Hey, ghost, who do you think would win in a fight?
Templeton or Templeton?
Are you kidding me?
Not really.
I'm just curious who you think would win.
Templeton.
Do you want to put that theory to the test?
Yeah.
I'm glad you're dead, you know?
I'm glad he's dead.
I'm glad you're dead.
I'm lulling right now.
I'm happy.
I'm happy your ass is dead.
Well, now, Ghost, maybe you can get a real dog like a lab or a shepherd instead of some shitty dachshund or whoever the fuck Templeton was.
Or maybe you can even get a nigger dog like a Pitbull.

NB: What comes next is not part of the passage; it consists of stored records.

-- ==== Sys2Proof/Config.lean ====
section
/-!
DEFINITION. What the spec fixes as a constant (00_scope.md R7), what it leaves OPEN as a parameter of the
model (R7, 93_implementation_defined.md U15, U16, U2), and the free values: every value the spec
calls unspecified or any value is an opaque constant applied to a plain counter, with no body.
-/

namespace Sys2Proof

/-- The Gold-sequence discard length (R7). -/
def Config.nC : Nat := 1600

/-- The largest legal `CFG.N_RB` (R7, R28). -/
def Config.nRbMax : Nat := 275

/-- The largest legal `CFG.L_MAX` (R28). -/
def Config.lMaxMax : Nat := 64

/-- The integer code of the real value +1.0 in a sample component (R7). -/
def Config.one : Int := 16384

/-- The integer code of 1/sqrt(2) in a sample component (R7). -/
def Config.aQpsk : Int := 11585

/-- Subcarriers in an SSB (R7). -/
def Config.ssbK : Nat := 240

/-- OFDM symbols in an SSB (R7). -/
def Config.ssbL : Nat := 4

/-- Length of the PSS and of the SSS (R7). -/
def Config.seqLen : Nat := 127

/-- PBCH symbols per SSB (R7). -/
def Config.pbchLen : Nat := 432

/-- DM-RS symbols per SSB (R7). -/
def Config.dmrsLen : Nat := 144

/-- The constant the `ID` register holds (R21). -/
def Config.idValue : Word := 0x53534201#32

/-- The parameters a model of SSBSEQ takes (R7). They are fixed for the machine: no step changes them.
The OPEN ones are data here, so that every statement about all states holds for every value of them. -/
structure Params where
  /-- `DMEM_SIZE`, OPEN: the valid DMEM bytes are `[0, dmemSize)` (R7, R60). -/
  dmemSize : Nat
  /-- `MMIO_BASE`, OPEN: the host address of register offset 0x000 (R7, R21). -/
  mmioBase : Nat
  /-- `PSS_SEED`: bit `i` is `x[i]` of the PSS M-sequence (R7, R127). -/
  pssSeed : BitVec 7
  /-- `SSS_SEED`: bit `i` is `x[i]` of both SSS M-sequences (R7, R130). -/
  sssSeed : BitVec 7
  /-- The parts of DMEM, as (start, length in bytes), behind which the platform has put side-effecting
  devices and not plain memory. R75 puts them outside the spec; the model refuses a command that
  would reach one (U2). -/
  deviceWindows : List (Nat × Nat)
  deriving DecidableEq, Repr

/-- What R7 asks of the OPEN parameters: `DMEM_SIZE` a positive multiple of 4, at most 2^32, and
`MMIO_BASE` a multiple of 0x100. -/
abbrev Params.wf (p : Params) : Prop :=
  0 < p.dmemSize ∧ p.dmemSize % 4 = 0 ∧ p.dmemSize ≤ 2 ^ 32 ∧ p.mmioBase % 0x100 = 0

/-- The parameters of `State.reset`. The seeds are R7's; `DMEM_SIZE` is the one the vectors of
95_test_vectors.md use (DESIGN CHOICE, log 1), and no device stands behind DMEM (R294 step 1). -/
def Params.standard : Params where
  dmemSize := 0x100000
  mmioBase := 0
  pssSeed := 0b0000001#7
  sssSeed := 0b1000000#7
  deviceWindows := []

/-- FREE VALUE: the byte of DMEM at an address that nothing has written since power-on
(U13: any value; R292). Log 2. -/
opaque Config.powerOnByte : Nat → Byte

/-- FREE VALUE: the n-th byte that the spec says takes any value (U3, U4). Log 3. -/
opaque Config.freeByte : Nat → Byte

/-- FREE VALUE: the n-th 32-bit value that the spec says is unspecified (`BUF` after reset, U5). Log 3. -/
opaque Config.freeWord : Nat → Word

/-- FREE VALUE: the n-th result-register value that the spec says is any value (U3). Log 3. -/
opaque Config.freeDword : Nat → BitVec 64

end Sys2Proof
end

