-- ==== Sys2Proof/Machine/Ops.lean ====
section
/-!
DEFINITION. The operations every command shares: its checks in the order of 60_exceptions.md R255, the effects of a
failed command (R256, the block's trap entry), the recovery from it (R258, the block's trap return), successful
completion (10_state.md R43) and acceptance (R42).
-/

namespace Sys2Proof.Machine

/-- `CFG.N_RB` is legal (R28). -/
def Snapshot.nRbLegal (S : Snapshot) : Bool := 1 ≤ S.cfg.nRb.toNat && S.cfg.nRb.toNat ≤ Config.nRbMax

/-- `CFG.MU` is legal (R28). -/
def Snapshot.muLegal (S : Snapshot) : Bool := S.cfg.mu.toNat ≤ 4

/-- `CFG.L_MAX` is legal (R28). -/
def Snapshot.lMaxLegal (S : Snapshot) : Bool := 1 ≤ S.cfg.lMax.toNat && S.cfg.lMax.toNat ≤ Config.lMaxMax

/-- The detector's window still fits the configured symbol width, if a collection is in progress (R220). -/
def Detector.windowFits (d : Detector) (nSc : Nat) : Bool :=
  match d.srem with
  | .searching => true
  | .collecting _ => d.kssb.toNat + 240 ≤ nSc

/-- Steps 2 to 4 of the check order of R255, per command: INVALID_PARAM in ascending field order, INVALID_LENGTH,
OUT_OF_BOUNDS with the subcarrier bound before the symbol bound (R252, R254). -/
def fieldChecks (i : Instr) (S : Snapshot) (d : Detector) : List (Option CmdError) :=
  match i with
  | .nop => []
  | .prsg => []
  | .pssGen nid2 => [check (nid2 ≤ 2) .invalidParam 2]
  | .sssGen nid1 nid2 => [check (nid1 ≤ 335) .invalidParam 1, check (nid2 ≤ 2) .invalidParam 2]
  | .dmrsGen ncell _ _ => [check (ncell ≤ 1007) .invalidParam 3, check S.lMaxLegal .invalidParam 6]
  | .qpskMod => [check (S.len.toNat % 2 = 0) .invalidLength 0]
  | .qpskDemod => []
  | .mapPss => []
  | .mapSss => []
  | .mapPbch _ => []
  | .unmapSss => []
  | .unmapPbch _ => []
  | .ssbGen nid1 nid2 _ _ =>
    [check (nid1 ≤ 335) .invalidParam 1, check (nid2 ≤ 2) .invalidParam 2, check S.lMaxLegal .invalidParam 6]
  | .mapSsb koff loff =>
    [check S.nRbLegal .invalidParam 4, check S.muLegal .invalidParam 5, check (koff + 240 ≤ S.nSc) .outOfBounds 1,
      check (loff + 4 ≤ S.nSymb) .outOfBounds 2]
  | .detReset _ => []
  | .detStep =>
    [check S.nRbLegal .invalidParam 4, check S.lMaxLegal .invalidParam 6, check (d.windowFits S.nSc) .outOfBounds 3]
  | .decodeSss nid2 => [check (nid2 ≤ 2) .invalidParam 2]

/-- The error a decoded command raises, if any: every check of R255 after decoding, on the snapshot and the
detector state. -/
def commandError (i : Instr) (s : State) : Option CmdError :=
  firstError (fieldChecks i s.snap s.det ++ [regionChecks (namedRegions i s.snap) s.params.dmemSize])

/-- The effects of a failed command (R256): the block's trap entry. Nothing else changes. -/
def failCommand (s : State) (e : CmdError) : State :=
  { s with
    status := { s.status with busy := false, err := true, errCode := e.code.code }
    errInfo := BitVec.ofNat 32 e.info
    errCmd := s.snap.cmdw }

/-- Recovery (R258), the block's trap return: the host's write of `w` to `STATUS` (R23). Bit 2 of `w` acknowledges
the error and clears ERR_CODE; `ERR_INFO` and `ERR_CMD` keep their values. -/
def acknowledge (s : State) (w : Word) : State := { s with status := s.status.w1c w }

/-- Successful completion (R43): BUSY ← 0, DONE ← 1. -/
def succeedCommand (s : State) : State :=
  { s with status := { s.status with busy := false, done := true } }

/-- The completion step of a decoded command (R43): with no error its effect and success, else failure. -/
def complete (err : Option CmdError) (s : State) (effect : State → State) : State :=
  match err with
  | some e => failCommand s e
  | none => succeedCommand (effect s)

/-- The snapshot of the operand and configuration registers for the command word `w` (R42). -/
def State.takeSnapshot (s : State) (w : Word) : Snapshot where
  cmdw := w
  src0 := s.src0
  src1 := s.src1
  dst0 := s.dst0
  dst1 := s.dst1
  len := s.len
  cinit := s.cinit
  cfg := s.cfg
  thresh := s.threshHi ++ s.threshLo

/-- The effects of accepting the command word `w` (R42). -/
def State.pend (s : State) (w : Word) : State :=
  { s with snap := s.takeSnapshot w, status := { s.status with busy := true, done := false }, raced := false }

/-- A host write of `w` to `CMD` (R42): dropped while BUSY or ERR is 1, else accepted. -/
def acceptCommand (s : State) (w : Word) : State :=
  if s.status.busy || s.status.err then s.setOvr else s.pend w

end Sys2Proof.Machine
end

This racist, stupid, happy tart!
Shut up!
Shut up, you dumbling, mumbling little brick!
I guarantee your ask me ass wouldn't go to a black neighborhood and say that crap, boy!
Yeah, you're real big saying it over the internet, oh boy!

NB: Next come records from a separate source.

-- ==== Sys2Proof/Machine/Dispatch.lean ====
section
/-!
DEFINITION. The meaning of every command: what its completion step does to the state (10_state.md R43).
-/

namespace Sys2Proof.Machine

/-- The completion step of the decoded command `i` against the snapshot, DMEM and the detector state. -/
def exec (i : Instr) (s : State) : Host.Outcome State Fault Refusal :=
  match i with
  | .nop => Sys2Proof.Machine.execNop s
  | .prsg => Sys2Proof.Machine.execPrsg s
  | .pssGen nid2 => Sys2Proof.Machine.execPssGen nid2 s
  | .sssGen nid1 nid2 => Sys2Proof.Machine.execSssGen nid1 nid2 s
  | .dmrsGen ncell issb nhf => Sys2Proof.Machine.execDmrsGen ncell issb nhf s
  | .qpskMod => Sys2Proof.Machine.execQpskMod s
  | .qpskDemod => Sys2Proof.Machine.execQpskDemod s
  | .mapPss => Sys2Proof.Machine.execMapPss s
  | .mapSss => Sys2Proof.Machine.execMapSss s
  | .mapPbch nu => Sys2Proof.Machine.execMapPbch nu s
  | .unmapSss => Sys2Proof.Machine.execUnmapSss s
  | .unmapPbch nu => Sys2Proof.Machine.execUnmapPbch nu s
  | .ssbGen nid1 nid2 issb nhf => Sys2Proof.Machine.execSsbGen nid1 nid2 issb nhf s
  | .mapSsb koff loff => Sys2Proof.Machine.execMapSsb koff loff s
  | .detReset issb => Sys2Proof.Machine.execDetReset issb s
  | .detStep => Sys2Proof.Machine.execDetStep s
  | .decodeSss nid2 => Sys2Proof.Machine.execDecodeSss nid2 s

end Sys2Proof.Machine
end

Real big saying it over the computer, you stupid, autistic ass burger piece of crap.
Give me that goddamn iceberg.
I bet you wouldn't say that in real life, dear boy.
I guarant goddamn kid, boy.
That's why you're talking garbage over a goddamn computer right goddamn now.
You son of a bitch.
Let me have another drink for Christ's sake.
This is a Bowler Friday.
This is it.
647 Radio Goddamn Graffiti.
I never fed never freaking f done that.
I'm here to see your ass behind.
Are you?
Hold on.
Are you making paws hole music out of my voice, you son of a bitch?

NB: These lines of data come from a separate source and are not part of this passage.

/-- Reading back a word of a written grid (R66). -/
theorem State.memRead_writeGrid (s : State) (a : Nat) (g : Grid) (p : Nat × Nat) (h : gridIndex p < g.length) :
    (s.writeGrid a g).memRead (a + 4 * gridIndex p) = (gridAt g p).word := by
  rw [gridAt, List.getD_eq_getElem _ _ h]
  exact State.memRead_writeSamples s a g _ h

/-- Writing a grid and reading it back (R66). -/
theorem State.readGrid_writeGrid (s : State) (a : Nat) (g : Grid) (h : g.length = 960) :
    (s.writeGrid a g).readGrid a = g := by
  have := State.readSamples_writeSamples s a g
  rw [h] at this
  exact this

/-! ### The written grids -/

/-- A word of a grid that a command wrote (R66). -/
theorem State.memRead_writtenGrid (s : State) (a : Nat) (g : Grid) (hg : g.length = 960) (k l : Nat) (hk : k < 240) (hl : l < 4) :
    (s.writeGrid a g).memRead (gridAddr a (k, l)) = (gridAt g (k, l)).word := by
  exact State.memRead_writeGrid s a g (k, l) (by rw [hg]; simp only [gridIndex]; omega)

/-- Placing a PSS or an SSS (R171, R175, R176). -/
theorem gridAt_sync (l0 : Nat) (hl0 : l0 < 4) (g : Grid) (hg : g.length = 960) (xs : List Sample) (hx : xs.length = 127) (k l : Nat) (hk : k < 240) (hl : l < 4) :
    gridAt (place g (syncIdx l0) xs) (k, l) =
      if l = l0 ∧ 56 ≤ k ∧ k < 183 then xs.getD (k - 56) Sample.zero else gridAt g (k, l) := by
  split
  · next h =>
    obtain ⟨rfl, h1, h2⟩ := h
    have hk' : k - 56 < (syncIdx l).length := by simp; omega
    have := gridAt_place g (syncIdx l) xs (k - 56) hk' (by omega) (syncIdx_nodup l) (by
      intro p hp
      simp only [syncIdx, List.mem_map, List.mem_range] at hp
      obtain ⟨n, hn, rfl⟩ := hp
      rw [hg]; simp only [gridIndex]; omega)
    rw [syncIdx_getElem] at this
    rw [List.getD_eq_getElem _ _ (by omega), ← this]
    congr 2
    omega
  · next h =>
    apply gridAt_place_outside
    intro p hp he
    have hpe := hp
    simp only [syncIdx, List.mem_map, List.mem_range] at hp
    obtain ⟨n, hn, rfl⟩ := hp
    have := gridIndex_inj (by simp only; omega) (by simpa using hk) he
    simp only [Prod.mk.injEq] at this
    apply h
    omega

/-- The word of a sample read from DMEM is the word in DMEM. -/
theorem readSamples_getD_word (s : State) (a n i : Nat) (h : i < n) :
    ((s.readSamples a n).getD i Sample.zero).word = s.memRead (a + 4 * i) := by
  rw [List.getD_eq_getElem _ _ (by simpa using h), State.readSamples_getElem, Sample.word_ofWord]

/-- R173. -/
theorem dmrsIdx_len (nu) (h : nu < 4) : (dmrsIdx nu).length = 144 := by rw [dmrsIdx_closed nu h]; simp

/-- R173. -/
theorem pbchIdx_len (nu) (h : nu < 4) : (pbchIdx nu).length = 432 := by rw [pbchIdx_closed nu h]; simp

/-- R173. -/
theorem dmrsIdx_get (nu j) (h : nu < 4) (hj : j < (dmrsIdx nu).length) : (dmrsIdx nu)[j] = dmrsPos nu j := by
  simp only [dmrsIdx_closed nu h, List.getElem_map, List.getElem_range]

/-- R173. -/
theorem pbchIdx_get (nu j) (h : nu < 4) (hj : j < (pbchIdx nu).length) : (pbchIdx nu)[j] = pbchPos nu j := by
  simp only [pbchIdx_closed nu h, List.getElem_map, List.getElem_range]

/-- A closed-form position is in its table. -/
theorem dmrsPos_mem (nu j) (h : nu < 4) (hj : j < 144) : dmrsPos nu j ∈ dmrsIdx nu := by
  rw [dmrsIdx_closed nu h]; exact List.mem_map.2 ⟨j, by simpa using hj, rfl⟩

/-- A closed-form position is in its table. -/
theorem pbchPos_mem (nu j) (h : nu < 4) (hj : j < 432) : pbchPos nu j ∈ pbchIdx nu := by
  rw [pbchIdx_closed nu h]; exact List.mem_map.2 ⟨j, by simpa using hj, rfl⟩

theorem dmrs_scan {nu : Nat} {p : Nat × Nat} (h : p ∈ dmrsIdx nu) : p ∈ scan := ((mem_dmrsIdx _ _).1 h).1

Are you making paws hole music to my voice?
You son of a bitch!
Don't you dare!
Don't you dare make pause hole music to my voice, you sick, twisted, fossil silver pets.
Don't you dare no pause hole music, boy.
Give me the freaking No Pawshole music and my voice.
You got that?
Son of a bitch.
305 radio damn graffiti.
Oh, Daddy, I smacked these homes.
I started my pee-pee in some cheerios.
I got a paint toll in my nose and I beat my diaper everywhere I go.
Month a hot bunny.
Poop my pants, and now it's running.
I go.
You think that's funny?
I stumped my diaper with all my money.
Jeffy, blind, blind.
Jeffy, don't do that.
Blind.
Blind.
What the hell?
What the hell is that supposed to be for Christ's sake?
What the hell was that?
813, Radio Goddamn Graffiti.
Wait, wait, wait.
We got another true capitalist radio penist in the house.
Is that it?
Another true capitalist radio penist in the house.
Oh, God.
Who else do we have going on over here for Christ's sake?
How about Anonymous Radio Graffiti?
We can't even understand you, you sorry sack of crap.
Jesus Christ, how about man, everybody playing butt darts out there?
How about 713 radio graffiti?
We got the Pac-Mexican radio graffiti.
Oh, yeah, we're gonna Trump junk out America, baby.
Come on down and get Simmons tax to your house investors and government battlements.
Talking butt cards stamped at CBT for all the keys, David.
Okay, you know what?
Shut up, Pac-Mexican.
Don't not in Trump's America.
Not in Trump's America.
Not in Trump's America.
Not in Trump's America, you burrito-eaten piece of crap.
Don't you dare!
Credit Card Spam Call In00:01:36
Don't you even go there?
Jesus, give it a mic!
Give it a moment!
Jesus Christ, man!
Oh my god.
I'm glad we're almost done, man.
Anonymous radio graffiti.
Anonymous.
Ah, Jesus Christ.
Another Helen Keller deaf mute for Christ's sake.
I mean, come on.
Jesus Christ.
Anonymous radio graffiti.
Hi, welcome to my little pony hotline.
You have reached the secret hotline for bronies that are trying to coop.
If you would like to put in your credit card, please do it now.
If not, I will give you a number in which you will be billed on your telephone.
What the hell are you to tell me that's a freaking troll and that's not real?
Tell me that's a freaking troll and that's not real.